New Haven Police Department Chief Dean Esserman will teach a Yale College seminar on “Policing in America” this fall.

Esserman, who was sworn into his post last November, will teach a course that examines the “major innovations in policing over the past three decades,” according to the Yale College seminar description. Yale College Dean Mary Miller said she invited Esserman last spring to propose a course, which has since been reviewed and approved by a subcommittee in her office.

“Those who do not study history are condemned to repeat it,” Esserman told the News, adding that he was grateful and proud to be teaching the course.

This will not be the first course Esserman, who is now a fellow of Jonathan Edwards college, has taught at Yale. Last semester, he taught a Law School clinic on “Innovations in Policing” with Professor James Forman Jr. LAW ’92. Esserman has quickly become an “engaged member of the community” within both New Haven and Yale, Miller said.

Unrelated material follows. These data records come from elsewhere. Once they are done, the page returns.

-- ==== Sys2Proof/Machine/Ghash.lean ====
section
/-! DEFINITION. The GHASH multiplier and accumulator (42_ghash.md): REFLECT, CLMUL, GFRED, GFMUL, GHFOLD, GHBYTES,
GHLEN. -/

namespace Sys2Proof.Machine

/-- Bits `0` to `n - 1` of the bit reversal of `v` (42 R166). -/
def reflectBits (v : Block) : Nat → Block
  | 0 => 0
  | n + 1 => if v.getLsbD (127 - n) then reflectBits v n ||| (1 <<< n) else reflectBits v n

/-- `REFLECT(v)` (42 R166). -/
def reflect (v : Block) : Block := reflectBits v 128

/-- The partial carry-less product over bits `0` to `n - 1` of `b`. -/
def clmul64Bits (a b : BitVec 64) : Nat → BitVec 127
  | 0 => 0
  | n + 1 => if b.getLsbD n then clmul64Bits a b n ^^^ (a.setWidth 127 <<< n) else clmul64Bits a b n

/-- The 64 x 64 carry-less product (42 R169). -/
def clmul64 (a b : BitVec 64) : BitVec 127 := clmul64Bits a b 64

/-- `CLMUL(a, b)` by the three-multiplication decomposition (42 R169). -/
def clmul (a b : Block) : BitVec 255 :=
  let a0 : BitVec 64 := a.extractLsb' 0 64
  let a1 : BitVec 64 := a.extractLsb' 64 64
  let b0 : BitVec 64 := b.extractLsb' 0 64
  let b1 : BitVec 64 := b.extractLsb' 64 64
  let lo := clmul64 a0 b0
  let hi := clmul64 a1 b1
  let mid := clmul64 (a0 ^^^ a1) (b0 ^^^ b1) ^^^ lo ^^^ hi
  (hi.setWidth 255 <<< 128) ^^^ (mid.setWidth 255 <<< 64) ^^^ lo.setWidth 255

/-- `GFRED(p)` by the fixed-shift reduction (42 R170). -/
def gfRed (p : BitVec 255) : Block :=
  let pl : Block := p.extractLsb' 0 128
  let ph : BitVec 134 := (p >>> 128).setWidth 134
  let q : BitVec 134 := ph ^^^ (ph <<< 1) ^^^ (ph <<< 2) ^^^ (ph <<< 7)
  let ql : Block := q.extractLsb' 0 128
  let qh : Block := (q >>> 128).setWidth 128
  pl ^^^ ql ^^^ qh ^^^ (qh <<< 1) ^^^ (qh <<< 2) ^^^ (qh <<< 7)

/-- `GFMUL(a, b)` on reflected operands (42 R172). -/
def gfMul (a b : Block) : Block := gfRed (clmul a b)

/-- The block-form product `X • Y` (42 R173). -/
def blockMul (x y : Block) : Block := reflect (gfMul (reflect x) (reflect y))

/-- `GHFOLD(B)`: `W.X <- (W.X ^ B) • W.H` (42 R176). -/
def ghFold (w : Work) (b : Block) : Work := { w with x := blockMul (w.x ^^^ b) w.h }

/-- The blocks of `pad16(S)` in order (42 R178). -/
def paddedBlocks (S : List Byte) : List Block :=
  (List.range ((pad16 S).length / 16)).map fun i => blk (slice (pad16 S) (16 * i) 16)

/-- `GHBYTES(S)` (42 R178). -/
def ghBytes (w : Work) (S : List Byte) : Work := (paddedBlocks S).foldl ghFold w

/-- The length block `be64(8*a) ‖ be64(8*c)` of two byte counts (42 R181). -/
def lengthBlock (a c : Nat) : Block := blk (be64 (BitVec.ofNat 64 (8 * a)) ++ be64 (BitVec.ofNat 64 (8 * c)))

/-- `GHLEN(a, c)` (42 R181). -/
def ghLen (w : Work) (a c : Nat) : Work := ghFold w (lengthBlock a c)

/-- REFLECT: operand in port `a` (42 R166, log 3). -/
def execReflect (s : State) : Host.Outcome State Fault Refusal := .next (setResult (reflect s.ports.a) s)

/-- CLMUL: operands in ports `a` and `b`, the 255-bit product in port `p` (42 R169, log 3). -/
def execClmul (s : State) : Host.Outcome State Fault Refusal :=
  .next { s with ports := { s.ports with p := clmul s.ports.a s.ports.b } }

/-- GFRED: operand in port `p` (42 R170, log 3). -/
def execGfred (s : State) : Host.Outcome State Fault Refusal := .next (setResult (gfRed s.ports.p) s)

/-- GFMUL: operands in ports `a` and `b` (42 R172, log 3). -/
def execGfmul (s : State) : Host.Outcome State Fault Refusal :=
  .next (setResult (gfMul s.ports.a s.ports.b) s)

/-- GHFOLD: the block in port `a` (42 R176, log 3). -/
def execGhfold (s : State) : Host.Outcome State Fault Refusal :=
  .next { s with work := ghFold s.work s.ports.a }

/-- GHBYTES: the byte string in port `str` (42 R178, log 3). -/
def execGhbytes (s : State) : Host.Outcome State Fault Refusal :=
  .next { s with work := ghBytes s.work s.ports.str }

/-- GHLEN: the byte counts in ports `alen` and `clen` (42 R181, log 3). -/
def execGhlen (s : State) : Host.Outcome State Fault Refusal :=
  .next { s with work := ghLen s.work s.ports.alen.toNat s.ports.clen.toNat }

end Sys2Proof.Machine
end

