-- ==== Sys2Proof/Machine/Dispatch.lean ====
section
/-! DEFINITION. One arm per instruction. -/

namespace Sys2Proof.Machine

def exec (i : Instr) (s : State) : Host.Outcome State Fault Refusal :=
  match i with
  | .newsession n => Sys2Proof.Machine.execNewsession n s
  | .freesession => Sys2Proof.Machine.execFreesession s
  | .process n => Sys2Proof.Machine.execProcess n s
  | .keyexp => Sys2Proof.Machine.execKeyexp s
  | .deckey => Sys2Proof.Machine.execDeckey s
  | .aesenc => Sys2Proof.Machine.execAesenc s
  | .aesenclast => Sys2Proof.Machine.execAesenclast s
  | .aesblk => Sys2Proof.Machine.execAesblk s
  | .aesblk4 => Sys2Proof.Machine.execAesblk4 s
  | .reflect => Sys2Proof.Machine.execReflect s
  | .clmul => Sys2Proof.Machine.execClmul s
  | .gfred => Sys2Proof.Machine.execGfred s
  | .gfmul => Sys2Proof.Machine.execGfmul s
  | .ghfold => Sys2Proof.Machine.execGhfold s
  | .ghbytes => Sys2Proof.Machine.execGhbytes s
  | .ghlen => Sys2Proof.Machine.execGhlen s
  | .inc32 => Sys2Proof.Machine.execInc32 s
  | .y0gen => Sys2Proof.Machine.execY0gen s
  | .ctrxor => Sys2Proof.Machine.execCtrxor s
  | .taggen => Sys2Proof.Machine.execTaggen s
  | .tagvfy => Sys2Proof.Machine.execTagvfy s
  | .slookup => Sys2Proof.Machine.execSlookup s
  | .salloc => Sys2Proof.Machine.execSalloc s
  | .sgrow => Sys2Proof.Machine.execSgrow s
  | .sclear => Sys2Proof.Machine.execSclear s
  | .ctrfai => Sys2Proof.Machine.execCtrfai s
  | .stagein => Sys2Proof.Machine.execStagein s
  | .ivderive => Sys2Proof.Machine.execIvderive s
  | .wrback => Sys2Proof.Machine.execWrback s
  | .scrub => Sys2Proof.Machine.execScrub s

end Sys2Proof.Machine
end

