/-- 44 R218, R219, R221, R222, 45 R263: IVDERIVE takes the IV from the descriptor, from the buffer, or generates it
from nonce and counter, storing its twelve bytes at `enc.inject` and counting; nothing else changes; with the counter
at 2^64 - 1 the generation is refused (session: log 3; an id out of range, a slot not in use or a sub-descriptor that
validation has not accepted: log 28; an IV longer than 16 bytes: log 13; an empty IV past 2^64: log 15), and so is a
region the bus does not answer (20 R62, R64, log 7). -/
def Obligations.IvderiveSources : Prop :=
  ∀ s : State, Canonical s →
    let enc := encOf s
    (ivExplicit enc = true →
        ∃ iv, exec .ivderive s
            = .next { s with stage := { s.stage with iv := iv, ivlen := enc.ivlen }, phase := .execute }
          ∧ (enc.ivlen.toNat ≤ 16 → iv = (bytes128 enc.iv).take enc.ivlen.toNat))
      ∧ (ivExplicit enc = false → (isEncrypt enc = false ∨ ivPresent enc = true) →
          bufOk s enc.inject.toNat enc.ivlen.toNat = true →
          exec .ivderive s
            = .next { s with
                        stage := { s.stage with iv := bufAt s enc.inject.toNat enc.ivlen.toNat, ivlen := enc.ivlen },
                        phase := .execute })
      ∧ (ivGenerated enc = true → (sessionOf s).counter.toNat ≠ 2 ^ 64 - 1 →
          bufOk s enc.inject.toNat 12 = true →
          ∃ t c, exec .ivderive s = .next t
            ∧ t = { s with
                      mem := t.mem, slots := t.slots,
                      stage := { s.stage with iv := generatedIv s, ivlen := 12 }, phase := .execute }
            ∧ (∀ x, byteOf t.mem x = stored (byteOf s.mem) (bufAddr s enc.inject) (generatedIv s) x)
            ∧ c.toNat = (sessionOf s).counter.toNat + 1
            ∧ SlotIs s t s.regs.sid.toNat { sessionOf s with counter := c })
      ∧ (ivGenerated enc = true → (sessionOf s).counter.toNat = 2 ^ 64 - 1 →
          exec .ivderive s = .refused .counterExhausted)
      ∧ (ivGenerated enc = true → (sessionOf s).counter.toNat ≠ 2 ^ 64 - 1 →
          bufOk s enc.inject.toNat 12 = false → RefusesAccess (exec .ivderive s))
      ∧ (ivExplicit enc = false → ivGenerated enc = false → bufOk s enc.inject.toNat enc.ivlen.toNat = false →
          RefusesAccess (exec .ivderive s))

/-- 47 R325, R326: WRBACK, code 0x72, stores the output at `enc.offset` and, on encrypt, then the tag at
`auth.inject`, and goes on to RELEASE; no other byte of memory and nothing else changes; a region the bus does not
answer is refused (20 R62, R64, log 7; an empty output past 2^64: log 15; sub-descriptors validation has not accepted:
log 28). -/
def Obligations.WrbackWrites : Prop :=
  encode .wrback = { format := .u, bytes := [0x72] }
    ∧ ∀ s : State, Canonical s →
        let enc := encOf s
        let auth := authOf s
        let out := stored (byteOf s.mem) (bufAddr s enc.offset) (outputOf s.stage)
        (bufOk s enc.offset.toNat s.stage.dlen.toNat = true →
            (isEncrypt enc = true → bufOk s auth.inject.toNat 16 = true) →
            ∃ t, exec .wrback s = .next t ∧ t = { s with mem := t.mem, phase := .release }
              ∧ ∀ x, byteOf t.mem x
                  = if isEncrypt enc then stored out (bufAddr s auth.inject) (bytes128 s.work.tag) x else out x)
          ∧ ((bufOk s enc.offset.toNat s.stage.dlen.toNat = false
                ∨ (isEncrypt enc = true ∧ bufOk s auth.inject.toNat 16 = false)) →
              RefusesAccess (exec .wrback s))

/-- 47 R330: SCRUB, code 0x73, zeroes the staging memory, the working registers, the latches, auth_ok and ctx_active,
and changes nothing else. -/
def Obligations.ScrubZeroes : Prop :=
  encode .scrub = { format := .u, bytes := [0x73] }
    ∧ ∀ s : State,
        exec .scrub s
          = .next { s with
                      ctxActive := false, authOk := false,
                      stage := { d := [], dlen := 0, a := [], alen := 0, o := [], iv := [], ivlen := 0 },
                      work := { h := 0, x := 0, t := 0, y0 := 0, y := 0, ks0 := 0, ks1 := 0, ks2 := 0, ks3 := 0,
                                tag := 0, tagin := 0 },
                      chain := { n := 0, entries := [], enc := 0, auth := 0 } }

/-- 46 R278, 47 R300 to R331, 44 R222: PROCESS on a valid GCM encryption whose regions the bus answers (an empty one
past 2^64: log 15), the IV given or generated, stores ciphertext and tag as the GCM equations have them (the generated
IV before them), counts a generation, leaves the call-scoped state zero, posts Success, and changes nothing else. -/
def Obligations.ProcessEncrypts : Prop :=
  ∀ (n : Nat) (s : State) (enc auth : DEntry),
    GcmChain n s enc auth → GcmChecks s enc auth → StagingFits s enc auth → RegionsOk s enc auth → Canonical s →
    legalRounds (sessionOf s).rounds = true → isEncrypt enc = true →
    let ek := (sessionOf s).ek
    let nr := (sessionOf s).rounds
    let P := bufAt s enc.offset.toNat enc.length.toNat
    let A := bufAt s auth.offset.toNat auth.length.toNat
    let out := fun iv f x =>
      stored (stored f (bufAddr s enc.offset) (gcmCipherRef ek nr iv P)) (bufAddr s auth.inject)
        (bytes128 (gcmTagRef ek nr iv A (gcmCipherRef ek nr iv P))) x
    (GivenIvOk s enc →
        ∃ t, exec (.process n) s = .next t ∧ t = afterProcess .success { s with mem := t.mem }
          ∧ ∀ x, byteOf t.mem x = out (givenIv s enc) (byteOf s.mem) x)
      ∧ (GeneratedIvOk s enc → (sessionOf s).counter.toNat ≠ 2 ^ 64 - 1 →
          ∃ t c, exec (.process n) s = .next t
            ∧ t = afterProcess .success { s with mem := t.mem, slots := t.slots }
            ∧ (∀ x, byteOf t.mem x
                = out (generatedIv s) (stored (byteOf s.mem) (bufAddr s enc.inject) (generatedIv s)) x)
            ∧ c.toNat = (sessionOf s).counter.toNat + 1
            ∧ SlotIs s t s.regs.sid.toNat { sessionOf s with counter := c })

/-- 46 R281, R284, R285, 47 R300 to R331: PROCESS on a valid GCM decryption whose regions the bus answers (an empty
one past 2^64: log 15) stores the plaintext when the tag in the buffer is the one the GCM equations give, and
otherwise posts AuthenticationFailure and leaves memory and sessions as they were; either way the call-scoped state is
zero and nothing else changes. -/
def Obligations.ProcessDecrypts : Prop :=
  ∀ (n : Nat) (s : State) (enc auth : DEntry),
    GcmChain n s enc auth → GcmChecks s enc auth → GivenIvOk s enc → StagingFits s enc auth → RegionsOk s enc auth →
    Canonical s → legalRounds (sessionOf s).rounds = true → isEncrypt enc = false →
    let ek := (sessionOf s).ek
    let nr := (sessionOf s).rounds
    let C := bufAt s enc.offset.toNat enc.length.toNat
    let A := bufAt s auth.offset.toNat auth.length.toNat
    let iv := givenIv s enc
    (blk (bufAt s auth.inject.toNat 16) = gcmTagRef ek nr iv A C →
        ∃ t, exec (.process n) s = .next t ∧ t = afterProcess .success { s with mem := t.mem }
          ∧ ∀ x, byteOf t.mem x = stored (byteOf s.mem) (bufAddr s enc.offset) (gcmCipherRef ek nr iv C) x)
      ∧ (blk (bufAt s auth.inject.toNat 16) ≠ gcmTagRef ek nr iv A C →
          exec (.process n) s = .next (afterProcess .authenticationFailure s))

/-- 47 R302 to R311: a PROCESS that fails one of the checks V1 to V8 posts InvalidArgument and has no side effect: no
memory, no session and no register but the status changes. -/
def Obligations.ProcessInvalid : Prop :=
  ∀ (n : Nat) (s : State), chainOk s 64 n = true → Malformed n s →
    exec (.process n) s = .next (afterProcess .invalidArgument s)

/-- 44 R213, 47 R316, R312 (e), 45 R263, 20 R62, R64: a valid GCM operation with a region longer than STAGE_CAP posts
ResourceExhausted without side effects. Refused are: a chain the bus does not answer, a valid operation on a CBC or
XTS session, a generating encryption with the counter at 2^64 - 1, and a valid GCM operation of which the bus does not
answer the payload, the AAD, the IV, the tag or the output (log 7; an empty region past 2^64 is no access: log 15). -/
def Obligations.ProcessExhaustedOrRefused : Prop :=
  ∀ (n : Nat) (s : State) (enc auth : DEntry),
    (chainOk s 64 n = false → RefusesAccess (exec (.process n) s))
      ∧ (CbcXtsChecks n s enc → exec (.process n) s = .refused .cbcXtsDataPath)
      ∧ (GcmChain n s enc auth → GcmChecks s enc auth → (GivenIvOk s enc ∨ GeneratedIvOk s enc) →
          (¬StagingFits s enc auth → exec (.process n) s = .next (afterProcess .resourceExhausted s))
            ∧ (StagingFits s enc auth → ¬StagedOk s enc auth → RefusesAccess (exec (.process n) s))
            ∧ (StagingFits s enc auth → StagedOk s enc auth → GeneratedIvOk s enc →
                (sessionOf s).counter.toNat = 2 ^ 64 - 1 → exec (.process n) s = .refused .counterExhausted)
            ∧ (StagingFits s enc auth → ¬RegionsOk s enc auth →
                (GivenIvOk s enc ∨ (sessionOf s).counter.toNat ≠ 2 ^ 64 - 1) →
                RefusesAccess (exec (.process n) s)))

/-- 47 R326 (d), R333, 20 R81: whatever a PROCESS with a GCM chain does, it changes no byte of memory outside the
output, the tag and, on a generating encryption, the IV; no slot but the session's own, and of that only the counter;
on decrypt neither tag nor IV bytes nor any slot; and without Success no byte at all. -/
def Obligations.ProcessFrame : Prop :=
  ∀ (n : Nat) (s t : State) (enc auth : DEntry), Canonical s → GcmChain n s enc auth →
    exec (.process n) s = .next t →
    (∀ x, byteOf t.mem x ≠ byteOf s.mem x →
        t.regs.code = .success
          ∧ ((bufAddr s enc.offset ≤ x ∧ x < bufAddr s enc.offset + enc.length.toNat)
              ∨ (isEncrypt enc = true ∧ bufAddr s auth.inject ≤ x ∧ x < bufAddr s auth.inject + 16)
              ∨ (ivGenerated enc = true ∧ bufAddr s enc.inject ≤ x ∧ x < bufAddr s enc.inject + 12)))
      ∧ (∀ k, k ≠ s.regs.sid.toNat ∨ ivGenerated enc = false → slotOf t.slots k = slotOf s.slots k)
      ∧ (∃ c, slotOf t.slots s.regs.sid.toNat = { sessionOf s with counter := c })
      ∧ t.cap = s.cap

/-- 46 R288, R278, R281: for every schedule, IV, AAD and payload, decrypting what GCMENC left in S.O under the tag it
left in TAG succeeds and gives the payload back, whatever else stands in the working registers (another round count:
log 9; an empty IV: log 12; those free values are functions of their operands). -/
def Obligations.GcmRoundTrip : Prop :=
  ∀ (s : State) (j : BitVec 32) (w : Work) (o : List Byte),
    let e := gcmEnc j s
    e.authOk = true ∧
      ∃ t, gcmDec j { s with
                        stage := { s.stage with d := e.stage.o, o := o }, work := { w with tagin := e.work.tag } }
            = .ok t
        ∧ t.authOk = true ∧ outputOf t.stage = payloadOf s.stage

/-- 20 R69, R81: no instruction but PROCESS, IVDERIVE and WRBACK changes a byte of memory. -/
def Obligations.OthersLeaveMemory : Prop :=
  ∀ (i : Instr) (s t : State), (∀ n, i ≠ .process n) → i ≠ .ivderive → i ≠ .wrback → exec i s = .next t →
    ∀ x, byteOf t.mem x = byteOf s.mem x

/-- 70 R385, R386: from reset, whatever the host has put into the registers and memory and whatever the context
provider answers (log 8), PROCESS posts InvalidArgument, so does FREESESSION when `INIT_CAP` is 1, and a NEWSESSION
that succeeds returns id 1. -/
def Obligations.FirstCommandAfterReset : Prop :=
  ∀ (c : Config) (r : Regs) (m : List Host.Cell) (answers : List Handle) (n : Nat) (t : State), c.wf = true →
    let s := { State.resetWith c with regs := r, mem := m, provider := answers }
    (exec (.process n) s = .next t → t.regs.code = .invalidArgument)
      ∧ (c.initCap = 1 → exec .freesession s = .next t → t.regs.code = .invalidArgument)
      ∧ (exec (.newsession n) s = .next t → t.regs.code = .success → t.regs.sid = 1 ∧ (slotOf t.slots 1).used = true)
end

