-- ==== Sys2Proof/Laws/State.lean ====
section
/-! SUPPORT. What each named update of the state does to each field: one lemma per field per update, true by `rfl`, so
that no proof unfolds a record update. -/

namespace Sys2Proof.Machine

variable (s : State)

@[simp] theorem complete_work (e : Status) : (complete e s).work = s.work := rfl
@[simp] theorem complete_phase (e : Status) : (complete e s).phase = s.phase := rfl
@[simp] theorem complete_authOk (e : Status) : (complete e s).authOk = s.authOk := rfl
@[simp] theorem complete_ctxActive (e : Status) : (complete e s).ctxActive = s.ctxActive := rfl
@[simp] theorem complete_regs (e : Status) : (complete e s).regs = { s.regs with code := e, busy := false, done := true } := rfl
@[simp] theorem complete_cap (e : Status) : (complete e s).cap = s.cap := rfl
@[simp] theorem complete_slots (e : Status) : (complete e s).slots = s.slots := rfl
@[simp] theorem complete_stage (e : Status) : (complete e s).stage = s.stage := rfl
@[simp] theorem complete_chain (e : Status) : (complete e s).chain = s.chain := rfl
@[simp] theorem complete_keys (e : Status) : (complete e s).keys = s.keys := rfl
@[simp] theorem complete_ports (e : Status) : (complete e s).ports = s.ports := rfl
@[simp] theorem complete_bus (e : Status) : (complete e s).bus = s.bus := rfl
@[simp] theorem complete_inputs (e : Status) : (complete e s).inputs = s.inputs := rfl
@[simp] theorem complete_rdata (e : Status) : (complete e s).rdata = s.rdata := rfl
@[simp] theorem complete_owned (e : Status) : (complete e s).owned = s.owned := rfl
@[simp] theorem complete_provider (e : Status) : (complete e s).provider = s.provider := rfl
@[simp] theorem complete_draws (e : Status) : (complete e s).draws = s.draws := rfl
@[simp] theorem complete_cfg (e : Status) : (complete e s).cfg = s.cfg := rfl
@[simp] theorem complete_mem (e : Status) : (complete e s).mem = s.mem := rfl

@[simp] theorem setBusy_work : (setBusy s).work = s.work := rfl
@[simp] theorem setBusy_phase : (setBusy s).phase = s.phase := rfl
@[simp] theorem setBusy_authOk : (setBusy s).authOk = s.authOk := rfl
@[simp] theorem setBusy_ctxActive : (setBusy s).ctxActive = s.ctxActive := rfl
@[simp] theorem setBusy_regs : (setBusy s).regs = { s.regs with busy := true } := rfl
@[simp] theorem setBusy_cap : (setBusy s).cap = s.cap := rfl
@[simp] theorem setBusy_slots : (setBusy s).slots = s.slots := rfl
@[simp] theorem setBusy_stage : (setBusy s).stage = s.stage := rfl
@[simp] theorem setBusy_chain : (setBusy s).chain = s.chain := rfl
@[simp] theorem setBusy_keys : (setBusy s).keys = s.keys := rfl
@[simp] theorem setBusy_ports : (setBusy s).ports = s.ports := rfl
@[simp] theorem setBusy_bus : (setBusy s).bus = s.bus := rfl
@[simp] theorem setBusy_inputs : (setBusy s).inputs = s.inputs := rfl
@[simp] theorem setBusy_rdata : (setBusy s).rdata = s.rdata := rfl
@[simp] theorem setBusy_owned : (setBusy s).owned = s.owned := rfl
@[simp] theorem setBusy_provider : (setBusy s).provider = s.provider := rfl
@[simp] theorem setBusy_draws : (setBusy s).draws = s.draws := rfl
@[simp] theorem setBusy_cfg : (setBusy s).cfg = s.cfg := rfl
@[simp] theorem setBusy_mem : (setBusy s).mem = s.mem := rfl

@[simp] theorem acknowledge_work : (acknowledge s).work = s.work := rfl
@[simp] theorem acknowledge_phase : (acknowledge s).phase = s.phase := rfl
@[simp] theorem acknowledge_authOk : (acknowledge s).authOk = s.authOk := rfl
@[simp] theorem acknowledge_ctxActive : (acknowledge s).ctxActive = s.ctxActive := rfl
@[simp] theorem acknowledge_regs : (acknowledge s).regs = { s.regs with done := false } := rfl
@[simp] theorem acknowledge_cap : (acknowledge s).cap = s.cap := rfl
@[simp] theorem acknowledge_slots : (acknowledge s).slots = s.slots := rfl
@[simp] theorem acknowledge_stage : (acknowledge s).stage = s.stage := rfl
@[simp] theorem acknowledge_chain : (acknowledge s).chain = s.chain := rfl
@[simp] theorem acknowledge_keys : (acknowledge s).keys = s.keys := rfl
@[simp] theorem acknowledge_ports : (acknowledge s).ports = s.ports := rfl
@[simp] theorem acknowledge_bus : (acknowledge s).bus = s.bus := rfl
@[simp] theorem acknowledge_inputs : (acknowledge s).inputs = s.inputs := rfl
@[simp] theorem acknowledge_rdata : (acknowledge s).rdata = s.rdata := rfl
@[simp] theorem acknowledge_owned : (acknowledge s).owned = s.owned := rfl
@[simp] theorem acknowledge_provider : (acknowledge s).provider = s.provider := rfl
@[simp] theorem acknowledge_draws : (acknowledge s).draws = s.draws := rfl
@[simp] theorem acknowledge_cfg : (acknowledge s).cfg = s.cfg := rfl
@[simp] theorem acknowledge_mem : (acknowledge s).mem = s.mem := rfl

@[simp] theorem setAuthOk_work (v : Bool) : (setAuthOk v s).work = s.work := rfl
@[simp] theorem setAuthOk_phase (v : Bool) : (setAuthOk v s).phase = s.phase := rfl
@[simp] theorem setAuthOk_authOk (v : Bool) : (setAuthOk v s).authOk = v := rfl
@[simp] theorem setAuthOk_ctxActive (v : Bool) : (setAuthOk v s).ctxActive = s.ctxActive := rfl
@[simp] theorem setAuthOk_regs (v : Bool) : (setAuthOk v s).regs = s.regs := rfl
@[simp] theorem setAuthOk_cap (v : Bool) : (setAuthOk v s).cap = s.cap := rfl
@[simp] theorem setAuthOk_slots (v : Bool) : (setAuthOk v s).slots = s.slots := rfl
@[simp] theorem setAuthOk_stage (v : Bool) : (setAuthOk v s).stage = s.stage := rfl
@[simp] theorem setAuthOk_chain (v : Bool) : (setAuthOk v s).chain = s.chain := rfl
@[simp] theorem setAuthOk_keys (v : Bool) : (setAuthOk v s).keys = s.keys := rfl
@[simp] theorem setAuthOk_ports (v : Bool) : (setAuthOk v s).ports = s.ports := rfl
@[simp] theorem setAuthOk_bus (v : Bool) : (setAuthOk v s).bus = s.bus := rfl
@[simp] theorem setAuthOk_inputs (v : Bool) : (setAuthOk v s).inputs = s.inputs := rfl
@[simp] theorem setAuthOk_rdata (v : Bool) : (setAuthOk v s).rdata = s.rdata := rfl
@[simp] theorem setAuthOk_owned (v : Bool) : (setAuthOk v s).owned = s.owned := rfl
@[simp] theorem setAuthOk_provider (v : Bool) : (setAuthOk v s).provider = s.provider := rfl
@[simp] theorem setAuthOk_draws (v : Bool) : (setAuthOk v s).draws = s.draws := rfl
@[simp] theorem setAuthOk_cfg (v : Bool) : (setAuthOk v s).cfg = s.cfg := rfl
@[simp] theorem setAuthOk_mem (v : Bool) : (setAuthOk v s).mem = s.mem := rfl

All five students enrolled in Esserman’s Law School clinic last spring said they would recommend the course to other students, according to course evaluations.

While Esserman was originally slated to teach his Yale College seminar in spring 2013, his teaching plans at the Law School “made a fall course more sensible,” Assistant Dean of Academic Affairs George Levesque said.

“[Policing in America is] an interesting topic, taught from a unique perspective that combines scholarly research with ‘real world’ experience,” Levesque said.”As such, it fits perfectly within the goals of the college seminar program.”

Esserman said his fall seminar will begin by covering the murder of Christian Prince on Hillhouse Avenue in 1991 — the same year Esserman arrived as assistant chief in the NHPD.

University President Richard Levin, who said he enjoyed working with Esserman when he previously served at the NHPD, added that today he shares with Mayor John DeStefano Jr. the “highest hopes for [Esserman’s] success as Chief.”

When he served as chief of the police department in Providence, R.I., Esserman taught for several years as a visiting scholar at Roger Williams University. He graduated from Dartmouth College and a earned his law degree at New York University.

Antonia Woodford and Tapley Stephenson contributed reporting.